/-! ## Words: every constructor from a word of 95_test_vectors.md or one written out by R81 to R83 -/

theorem test_word_load : decodeWord 64 0x000000000000000A0020 = .ok (.load .r1 10) ∧
    decodeWord 64 0xFFFFFFFFFFFFFFFF0060 = .ok (.load .r3 (-1)) ∧
    decodeWord 64 0x80000000000000000000 = .ok (.load .r0 MIN) ∧
    decodeWord 64 0x7FFFFFFFFFFFFFFF0060 = .ok (.load .r3 MAX) := by decide
theorem test_word_store : decodeWord 64 0x000000000000001A0041 = .ok (.store .r2 26) ∧
    decodeWord 64 0x00000000000000FF0001 = .ok (.store .r0 255) := by decide
theorem test_word_add : decodeWord 64 0x00000000000000000722 = .ok (.add .r1 .r2 .r3) ∧
    decodeWord 64 0x000000000000000006A2 = .ok (.add .r1 .r1 .r3) := by decide
theorem test_word_sub : decodeWord 64 0x00000000000000000403 = .ok (.sub .r0 .r0 .r2) := by decide
/-- Written out: `c` = 3, `b` = 2, `a` = 0, `op` = 4. -/
theorem test_word_mul : decodeWord 64 0b11_10_00_00100 = .ok (.mul .r0 .r2 .r3) := by decide
theorem test_word_div : decodeWord 64 0x00000000000000000245 = .ok (.div .r2 .r0 .r1) := by decide
theorem test_word_rem : decodeWord 64 0x00000000000000000266 = .ok (.rem .r3 .r0 .r1) := by decide
/-- Written out: `c` = 2, `b` = 1, `a` = 0, `op` = 7; and so on below. -/
theorem test_word_and : decodeWord 64 0b10_01_00_00111 = .ok (.and .r0 .r1 .r2) := by decide
theorem test_word_or : decodeWord 64 0b10_01_11_01000 = .ok (.or .r3 .r1 .r2) := by decide
theorem test_word_xor : decodeWord 64 0x000000000000000007E9 = .ok (.xor .r3 .r3 .r3) := by decide
theorem test_word_shl : decodeWord 64 0x0000000000000000024A = .ok (.shl .r2 .r0 .r1) := by decide
theorem test_word_shr : decodeWord 64 0x0000000000000000034B = .ok (.shr .r2 .r2 .r1) := by decide
theorem test_word_not : decodeWord 64 0x0000000000000000016C = .ok (.not .r3 .r2) ∧
    decodeWord 64 0x0000000000000000002C = .ok (.not .r1 .r0) := by decide
theorem test_word_gt : decodeWord 64 0x0000000000000000024D = .ok (.gt .r2 .r0 .r1) := by decide
theorem test_word_lt : decodeWord 64 0b11_00_01_01110 = .ok (.lt .r1 .r0 .r3) := by decide
theorem test_word_gte : decodeWord 64 0b01_10_11_01111 = .ok (.gte .r3 .r2 .r1) := by decide
theorem test_word_lte : decodeWord 64 0b00_01_10_10000 = .ok (.lte .r2 .r1 .r0) := by decide
theorem test_word_eq : decodeWord 64 0x00000000000000000711 = .ok (.eq .r0 .r2 .r3) := by decide
theorem test_word_neq : decodeWord 64 0b10_11_01_10010 = .ok (.neq .r1 .r3 .r2) := by decide
theorem test_word_jmp : decodeWord 64 0x00000000000000FF0013 = .ok (.jmp 255) := by decide
theorem test_word_jz : decodeWord 64 0x00000000000000060054 = .ok (.jz .r2 6) := by decide
theorem test_word_jnz : decodeWord 64 0x000000000000007F0075 = .ok (.jnz .r3 127) := by decide
theorem test_word_print : decodeWord 64 0x00000000000000000016 = .ok (.print .r0) ∧
    decodeWord 64 0x00000000000000000056 = .ok (.print .r2) := by decide
theorem test_word_printMem : decodeWord 64 0x00000000000000400816 = .ok (.printMem 64) ∧
    decodeWord 64 0x00000000000000000816 = .ok (.printMem 0) := by decide
theorem test_word_halt : decodeWord 64 0x00000000000000000017 = .ok .halt := by decide

/-- 95_test_vectors.md section 4: the words that are rejected. -/
theorem test_words_rejected :
    decodeWord 64 0x00000000000000000018 = .error (.unknownOpcode 24) ∧
    decodeWord 64 0x0000000000000000001F = .error (.unknownOpcode 31) ∧
    decodeWord 64 0x00000000000000001017 = .error .reservedEncoding ∧
    decodeWord 64 0x00000000000000000037 = .error .reservedEncoding ∧
    decodeWord 64 0x00000000000000010016 = .error .reservedEncoding ∧
    decodeWord 64 0x00000000000001000816 = .error .invalidAddress ∧
    decodeWord 64 0x00000000000001000001 = .error .invalidAddress ∧
    decodeWord 64 0x00000000000000000802 = .error .reservedEncoding ∧
    decodeWord 64 0x00000000000000010002 = .error .reservedEncoding ∧
    decodeWord 64 0x0000000000000000022C = .error .reservedEncoding ∧
    decodeWord 64 0x00000000000000000033 = .error .reservedEncoding := by decide

/-- R84: check (2) comes before check (3). -/
theorem test_word_address_before_reserved : decodeWord 64 0x0000000000000100F081 = .error .invalidAddress := by decide

theorem test_encode :
    encode 64 (.load .r3 (-1)) = 0xFFFFFFFFFFFFFFFF0060 ∧ encode 64 (.jz .r3 5) = 0x00000000000000050074 ∧
    encode 64 (.printMem 16) = 0x00000000000000100816 ∧ encode 64 (.gt .r2 .r0 .r1) = 0x24D := by decide

/-- R86: the masks of spec/opcode_table.json at 64 bits. -/
theorem test_masks :
    Format.ri.mask 64 = 0x0000000000000000FF9F ∧ Format.ra.mask 64 = 0xFFFFFFFFFFFFFF00FF9F ∧
    Format.rrr.mask 64 = 0xFFFFFFFFFFFFFFFFF81F ∧ Format.rr.mask 64 = 0xFFFFFFFFFFFFFFFFFE1F ∧
    Format.a.mask 64 = 0xFFFFFFFFFFFFFF00FFFF ∧ Format.pr.mask 64 = 0xFFFFFFFFFFFFFFFFFF9F ∧
    Format.pm.mask 64 = 0xFFFFFFFFFFFFFF00FFFF ∧ Format.n.mask 64 = 0xFFFFFFFFFFFFFFFFFFFF := by decide

/-- A word of 25 bits at `XLEN` = 9 (R81): `LOAD R1 -1`. -/
theorem test_word_at_other_width : decodeWord 9 0x1FF0020 = .ok (.load .r1 (-1)) := by decide

/-! ## Lines: 95_test_vectors.md section 2 -/

theorem test_lines_decode :
    line "LOAD R1 10" = .ok (.load .r1 10) ∧ line "STORE R2 0x1A" = .ok (.store .r2 26) ∧
    line "ADD R1 R2 R3" = .ok (.add .r1 .r2 .r3) ∧ line "NOT R3 R0" = .ok (.not .r3 .r0) ∧
    line "JMP 0xFF" = .ok (.jmp 255) ∧ line "JZ R0 0x00" = .ok (.jz .r0 0) ∧ line "JNZ R3 0x7f" = .ok (.jnz .r3 127) ∧
    line "PRINT R0" = .ok (.print .r0) ∧ line "PRINT MEM 0x40" = .ok (.printMem 64) ∧ line "HALT" = .ok .halt := by decide

theorem test_lines_decode_values :
    line "LOAD R0 -9223372036854775808" = .ok (.load .r0 MIN) ∧
    line "LOAD R3 9223372036854775807" = .ok (.load .r3 MAX) ∧ line "LOAD R2 -0" = .ok (.load .r2 0) ∧
    line "LOAD R2 007" = .ok (.load .r2 7) ∧ line "  LOAD\tR1   10  ; comment" = .ok (.load .r1 10) ∧
    line "STORE R2 0X001a" = .ok (.store .r2 26) ∧ line "LOAD R1 5;x" = .ok (.load .r1 5) := by decide

theorem test_lines_empty :
    line "" = .error .emptyInstruction ∧ line "   " = .error .emptyInstruction ∧
    line "; only a comment" = .error .emptyInstruction := by decide

theorem test_lines_unknown :
    line "load R1 10" = .error (.unknownInstruction "load".toList) ∧
    line "MOV R1 R2" = .error (.unknownInstruction "MOV".toList) ∧
    line "HALT." = .error (.unknownInstruction "HALT.".toList) := by decide

theorem test_lines_arity :
    line "ADD R1 R2" = .error (.arityError .add) ∧ line "ADD R1 R2 R3 R0" = .error (.arityError .add) ∧
    line "ADD R9 R2" = .error (.arityError .add) ∧ line "HALT now" = .error (.arityError .halt) ∧
    line "LOAD R1" = .error (.arityError .load) ∧ line "LOAD R1 ;5" = .error (.arityError .load) ∧
    line "NOT R1 R2 R3" = .error (.arityError .not) ∧ line "JMP" = .error (.arityError .jmp) := by decide

theorem test_lines_register :
    line "ADD R4 R1 R2" = .error .invalidRegister ∧ line "ADD R1 r2 R3" = .error .invalidRegister ∧
    line "ADD R1 R2 R03" = .error .invalidRegister ∧ line "ADD R1, R2, R3" = .error .invalidRegister ∧
    line "LOAD 5 R1" = .error .invalidRegister ∧ line "STORE R9 0x100" = .error .invalidRegister := by decide

theorem test_lines_address :
    line "STORE R2 26" = .error .invalidAddress ∧ line "STORE R2 1A" = .error .invalidAddress ∧
    line "STORE R2 0x" = .error .invalidAddress ∧ line "STORE R2 0x100" = .error .invalidAddress ∧
    line "STORE R2 0x1G" = .error .invalidAddress ∧ line "STORE R2 0x-1" = .error .invalidAddress ∧
    line "JMP 5" = .error .invalidAddress ∧ line "JMP loop" = .error .invalidAddress := by decide

theorem test_lines_value :
    line "LOAD R1 abc" = .error .invalidValue ∧ line "LOAD R1 1.5" = .error .invalidValue ∧
    line "LOAD R1 0x10" = .error .invalidValue ∧ line "LOAD R1 --1" = .error .invalidValue ∧
    line "LOAD R1 -" = .error .invalidValue ∧ line "LOAD R1 9223372036854775808" = .error .invalidValue ∧
    line "LOAD R1 -9223372036854775809" = .error .invalidValue ∧ line "LOAD R1 +5" = .unsettled := by decide

theorem test_lines_print :
    line "PRINT" = .error (.arityError .print) ∧ line "PRINT MEM 0x10 0x11" = .error (.arityError .print) ∧
    line "PRINT MEM" = .error (.arityError .print) ∧ line "PRINT R1 0x10" = .error (.arityError .print) ∧
    line "PRINT R7" = .error .invalidRegister ∧ line "PRINT REG" = .error .invalidRegister ∧
    line "PRINT MEM 0x100" = .error .invalidAddress ∧ line "PRINT MEM R1" = .error .invalidAddress ∧
    line "PRINT 0x10" = .error .invalidPrintOperand ∧ line "PRINT mem 0x10" = .error .invalidPrintOperand := by decide

/-- R85: the canonical text of a record. -/
theorem test_canonical :
    Instr.canonical 64 (.store .r2 26) = "STORE R2 0x1A".toList ∧ Instr.canonical 64 (.load .r0 (-30)) = "LOAD R0 -30".toList ∧
    Instr.canonical 64 (.printMem 5) = "PRINT MEM 0x05".toList ∧ Instr.canonical 64 .halt = "HALT".toList := by decide

/-- R161. -/
theorem test_cause_codes :
    Cause.divideByZero.code = 1 ∧ DecodeError.emptyInstruction.code = 16 ∧ (DecodeError.unknownOpcode 24).code = 17 ∧
    DecodeError.reservedEncoding.code = 23 := by decide

/-! ## Execution: 95_test_vectors.md section 3 -/

theorem test_load : reg .r1 (.load .r1 10) (core 1 2 3 4) = some 10 ∧ reg .r0 (.load .r1 10) (core 1 2 3 4) = some 1 := by decide
theorem test_load_ill_formed : exec (.load .r1 (MAX + 1)) State.reset = .refused .illFormedRecord := by rfl

theorem test_store : after (.store .r2 26) (core 0 0 (-5) 0) (fun t => (t.readMem 26, t.readMem 27, t.pc)) = some (-5, 0, 1) := by
  decide
/-- A second store to a cell: the later value stays, and storing 0 leaves nothing listed. -/
theorem test_store_again :
    after (.store .r1 0) { core 0 7 0 0 with mem := [(0, 3)] } (·.mem) = some [(0, 7)] ∧
    after (.store .r0 0) { core 0 7 0 0 with mem := [(0, 3)] } (·.mem) = some [] := by decide

theorem test_add : reg .r1 (.add .r1 .r2 .r3) (core 0 0 5 7) = some 12 ∧ reg .r1 (.add .r1 .r1 .r1) (core 0 21 0 0) = some 42 := by
  decide
theorem test_add_wraps : reg .r2 (.add .r2 .r0 .r1) (core MAX 1 0 0) = some MIN ∧
    reg .r2 (.add .r2 .r0 .r1) (core MIN (-1) 0 0) = some MAX := by decide
theorem test_sub : reg .r1 (.sub .r1 .r2 .r3) (core 0 0 5 7) = some (-2) ∧ reg .r1 (.sub .r1 .r3 .r2) (core 0 0 5 7) = some 2 := by
  decide
theorem test_sub_wraps : reg .r2 (.sub .r2 .r0 .r1) (core MIN 1 0 0) = some MAX ∧
    reg .r2 (.sub .r2 .r0 .r1) (core 0 MIN 0 0) = some MIN := by decide
theorem test_mul : reg .r0 (.mul .r0 .r2 .r3) (core 0 0 (-3) 7) = some (-21) ∧
    reg .r2 (.mul .r2 .r0 .r1) (core MAX 2 0 0) = some (-2) := by decide
theorem test_mul_wraps : reg .r2 (.mul .r2 .r0 .r1) (core 4294967296 4294967296 0 0) = some 0 ∧
    reg .r1 (.mul .r1 .r0 .r0) (core 3037000500 0 0 0) = some (-9223372036709301616) := by decide
theorem test_div : reg .r0 (.div .r0 .r1 .r2) (core 0 (-7) 2 0) = some (-3) ∧
    reg .r0 (.div .r0 .r1 .r2) (core 0 7 (-2) 0) = some (-3) ∧ reg .r0 (.div .r0 .r1 .r2) (core 0 (-7) (-2) 0) = some 3 ∧
    reg .r0 (.div .r0 .r1 .r2) (core 9 MIN (-1) 0) = some MIN := by decide
theorem test_div_by_zero :
    after (.div .r0 .r1 .r2) { core 9 7 0 0 with pc := 5 } (fun t => (t.getReg .r0, t.pc, t.status, t.trace)) =
      some (9, 5, .faulted .divideByZero, [.fault .divideByZero 5]) := by decide
theorem test_rem : reg .r0 (.rem .r0 .r1 .r2) (core 0 (-7) 2 0) = some (-1) ∧
    reg .r0 (.rem .r0 .r1 .r2) (core 0 7 (-2) 0) = some 1 ∧ reg .r0 (.rem .r0 .r1 .r2) (core 0 (-7) (-2) 0) = some (-1) ∧
    reg .r0 (.rem .r0 .r1 .r2) (core 9 MIN (-1) 0) = some 0 := by decide
theorem test_rem_by_zero :
    after (.rem .r1 .r2 .r1) { core 0 0 8 0 with pc := 3 } (fun t => (t.getReg .r1, t.pc, t.status, t.trace)) =
      some (0, 3, .faulted .divideByZero, [.fault .divideByZero 3]) := by decide

theorem test_and : reg .r0 (.and .r0 .r1 .r2) (core 0 12 10 0) = some 8 ∧ reg .r0 (.and .r0 .r1 .r2) (core 0 (-1) 255 0) = some 255 := by
  decide
theorem test_or : reg .r0 (.or .r0 .r1 .r2) (core 0 12 10 0) = some 14 ∧ reg .r0 (.or .r0 .r1 .r2) (core 0 (-16) 3 0) = some (-13) := by
  decide
theorem test_xor : reg .r0 (.xor .r0 .r1 .r2) (core 0 12 10 0) = some 6 ∧ reg .r0 (.xor .r0 .r1 .r2) (core 0 (-1) MAX 0) = some MIN := by
  decide
theorem test_shl : reg .r0 (.shl .r0 .r1 .r2) (core 0 1 63 0) = some MIN ∧ reg .r0 (.shl .r0 .r1 .r2) (core 0 (-1) 1 0) = some (-2) := by
  decide
theorem test_shl_out_of_range : reg .r0 (.shl .r0 .r1 .r2) (core 0 1 64 0) = some 1 ∧
    reg .r0 (.shl .r0 .r1 .r2) (core 0 1 65 0) = some 2 ∧ reg .r0 (.shl .r0 .r1 .r2) (core 0 3 (-1) 0) = some MIN := by decide
theorem test_shr : reg .r0 (.shr .r0 .r1 .r2) (core 0 (-16) 2 0) = some (-4) ∧
    reg .r0 (.shr .r0 .r1 .r2) (core 0 (-7) 1 0) = some (-4) ∧ reg .r0 (.shr .r0 .r1 .r2) (core 0 MAX 62 0) = some 1 ∧
    reg .r0 (.shr .r0 .r1 .r2) (core 0 256 72 0) = some 1 ∧ reg .r0 (.shr .r0 .r1 .r2) (core 0 (-16) (-1) 0) = some (-1) := by decide
/-- The last column of section 3.3: the results of a logical SHR. -/
theorem test_shr_logical :
    reg .r0 (.shr .r0 .r1 .r2) (coreAt { Config.standard with shrKind := .logical } 0 (-16) 2 0) = some 4611686018427387900 ∧
    reg .r0 (.shr .r0 .r1 .r2) (coreAt { Config.standard with shrKind := .logical } 0 MIN 63 0) = some 1 := by decide
theorem test_not : reg .r1 (.not .r1 .r2) (core 0 0 5 0) = some (-6) ∧ reg .r2 (.not .r2 .r2) (core 0 0 MIN 0) = some MAX := by decide
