-- ==== Sys2Proof/Syntax.lean ====
section
/-! DEFINITION. The commands and events of the table of operations: what reaches the part from outside,
and what happens in it of its own accord, one constructor per row, with the operands that the occasion
supplies and the state does not hold. -/

namespace Sys2Proof

/-- The transports of R668: host rings, device-memory rings of the control cores, the SMBus sideband, peers. -/
inductive Via where
  | H | C | S | P
  deriving DecidableEq, Repr

/-- A command: its transport, its ring (transports H and C; the source rank's low bits for P), and the 256 bytes of its slot (R686). -/
structure Cmd where
  via : Via
  ring : Fin 16
  slot : List Byte
  deriving DecidableEq, Repr

/-- Who makes a register access: the host through BAR0, a control core (with its M-mode bit), or the debug chain. -/
inductive Who where
  | host
  | core (c : Fin 16) (mmode : Bool)
  | debug
  deriving DecidableEq, Repr

/-- Press cycles that a part's instruction has waited, as the occasion measures them: on a register dependency (R236), on
bank conflicts (R181), on a taken Board bank (R194), on a hold (R200), on a scoreboard (R365), and on its own condition. -/
structure Stalls where
  dep : Nat
  bank : Nat
  board : Nat
  hold : Nat
  sb : Nat
  own : Nat
  deriving DecidableEq, Repr

/-- What a switch input shows when a bolt's head stands at it: flits in its skid, beats of head holding (R472) and beats in which
it sent HOLD (R415), the last two since they were last reported. -/
structure SkidObs where
  occ : Nat
  stall : Nat
  sent : Nat
  deriving DecidableEq, Repr

/-- What a controller's ECC found in the sectors of an access (R389 to R392): nothing, a corrected or an uncorrectable error, in the
32-byte sector numbered from the access's first. -/
inductive Ecc where
  | clean
  | corrected (sector : Nat)
  | bad (sector : Nat)
  deriving DecidableEq, Repr

/-- What the alignment markers of a frame show (R408, R410, R411): lanes with a BIP mismatch, lanes whose marker is missing, the
peer's RX_OK, RETRAIN_REQ and RETRAIN_FULL, and its PROFILE. -/
structure Marker where
  bip : BitVec 8
  missing : BitVec 8
  rxOk : Bool
  retrain : Bool
  full : Bool
  profile : Nat
  deriving DecidableEq, Repr

/-- A codeword as its decoder leaves it (R402 to R409): the markers of its frame when it is the frame's first, whether it could not
be corrected, its corrected symbols, CTL, its ten flits, and beats in which Score flits were withheld since the last one (R415). -/
structure Codeword where
  marker : Option Marker
  uncorr : Bool
  corr : Nat
  ctl : BitVec 20
  flits : List (List Byte)
  obeyed : Nat
  deriving DecidableEq, Repr
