-- ==== Sys2Proof/Machine/RegMap.lean ====
section
/-! DEFINITION. The list of every register, and the decode of a BAR0 offset to a register instance. -/

namespace Sys2Proof.Machine

/-- Every register of BAR0 that the spec names. -/
def allRegs : List Reg := regs0 ++ regs1 ++ regs2 ++ regs3 ++ regs4 ++ regs5

/-- The indices along `dims` that reach a distance `n`, when some do. The strides of one register fall. -/
def dimIx : List (Nat × Nat) → Nat → Option (List Nat)
  | [], n => if n = 0 then some [] else none
  | (c, st) :: ds, n =>
    if n / st < c then (dimIx ds (n % st)).map (fun l => n / st :: l) else none

/-- The instance of `r` that starts at BAR0 offset `a`, when one does. -/
def Reg.at? (r : Reg) (a : Nat) : Option (List Nat) :=
  match r.dies with
  | none => if r.off ≤ a then dimIx r.dims (a - r.off) else none
  | some (lo, hi) =>
    (List.range (hi + 1 - lo)).findSome? (fun j =>
      let d := lo + j
      let b := dieWin d + r.off
      if b ≤ a ∧ a - b < 0x0010_0000 then (dimIx r.dims (a - b)).map (fun l => d :: l) else none)

/-- The register instance that starts at BAR0 offset `a`, when one does. -/
def regAt (a : Nat) : Option (Reg × List Nat) :=
  allRegs.findSome? (fun r => (r.at? a).map (fun ix => (r, ix)))

end Sys2Proof.Machine
end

Task directions:
Beginning with the very first line of the records above, please retype each line through the one that has "theorem test_word_rem : decodeWord", and add nothing.

Result below:
/-! ## Words: every constructor from a word of 95_test_vectors.md or one written out by R81 to R83 -/

theorem test_word_load : decodeWord 64 0x000000000000000A0020 = .ok (.load .r1 10) ∧
    decodeWord 64 0xFFFFFFFFFFFFFFFF0060 = .ok (.load .r3 (-1)) ∧
    decodeWord 64 0x80000000000000000000 = .ok (.load .r0 MIN) ∧
    decodeWord 64 0x7FFFFFFFFFFFFFFF0060 = .ok (.load .r3 MAX) := by decide
theorem test_word_store : decodeWord 64 0x000000000000001A0041 = .ok (.store .r2 26) ∧
    decodeWord 64 0x00000000000000FF0001 = .ok (.store .r0 255) := by decide
theorem test_word_add : decodeWord 64 0x00000000000000000722 = .ok (.add .r1 .r2 .r3) ∧
    decodeWord 64 0x000000000000000006A2 = .ok (.add .r1 .r1 .r3) := by decide
theorem test_word_sub : decodeWord 64 0x00000000000000000403 = .ok (.sub .r0 .r0 .r2) := by decide
/-- Written out: `c` = 3, `b` = 2, `a` = 0, `op` = 4. -/
theorem test_word_mul : decodeWord 64 0b11_10_00_00100 = .ok (.mul .r0 .r2 .r3) := by decide
theorem test_word_div : decodeWord 64 0x00000000000000000245 = .ok (.div .r2 .r0 .r1) := by decide
theorem test_word_rem : decodeWord 64 0x00000000000000000266 = .ok (.rem .r3 .r0 .r1) := by decide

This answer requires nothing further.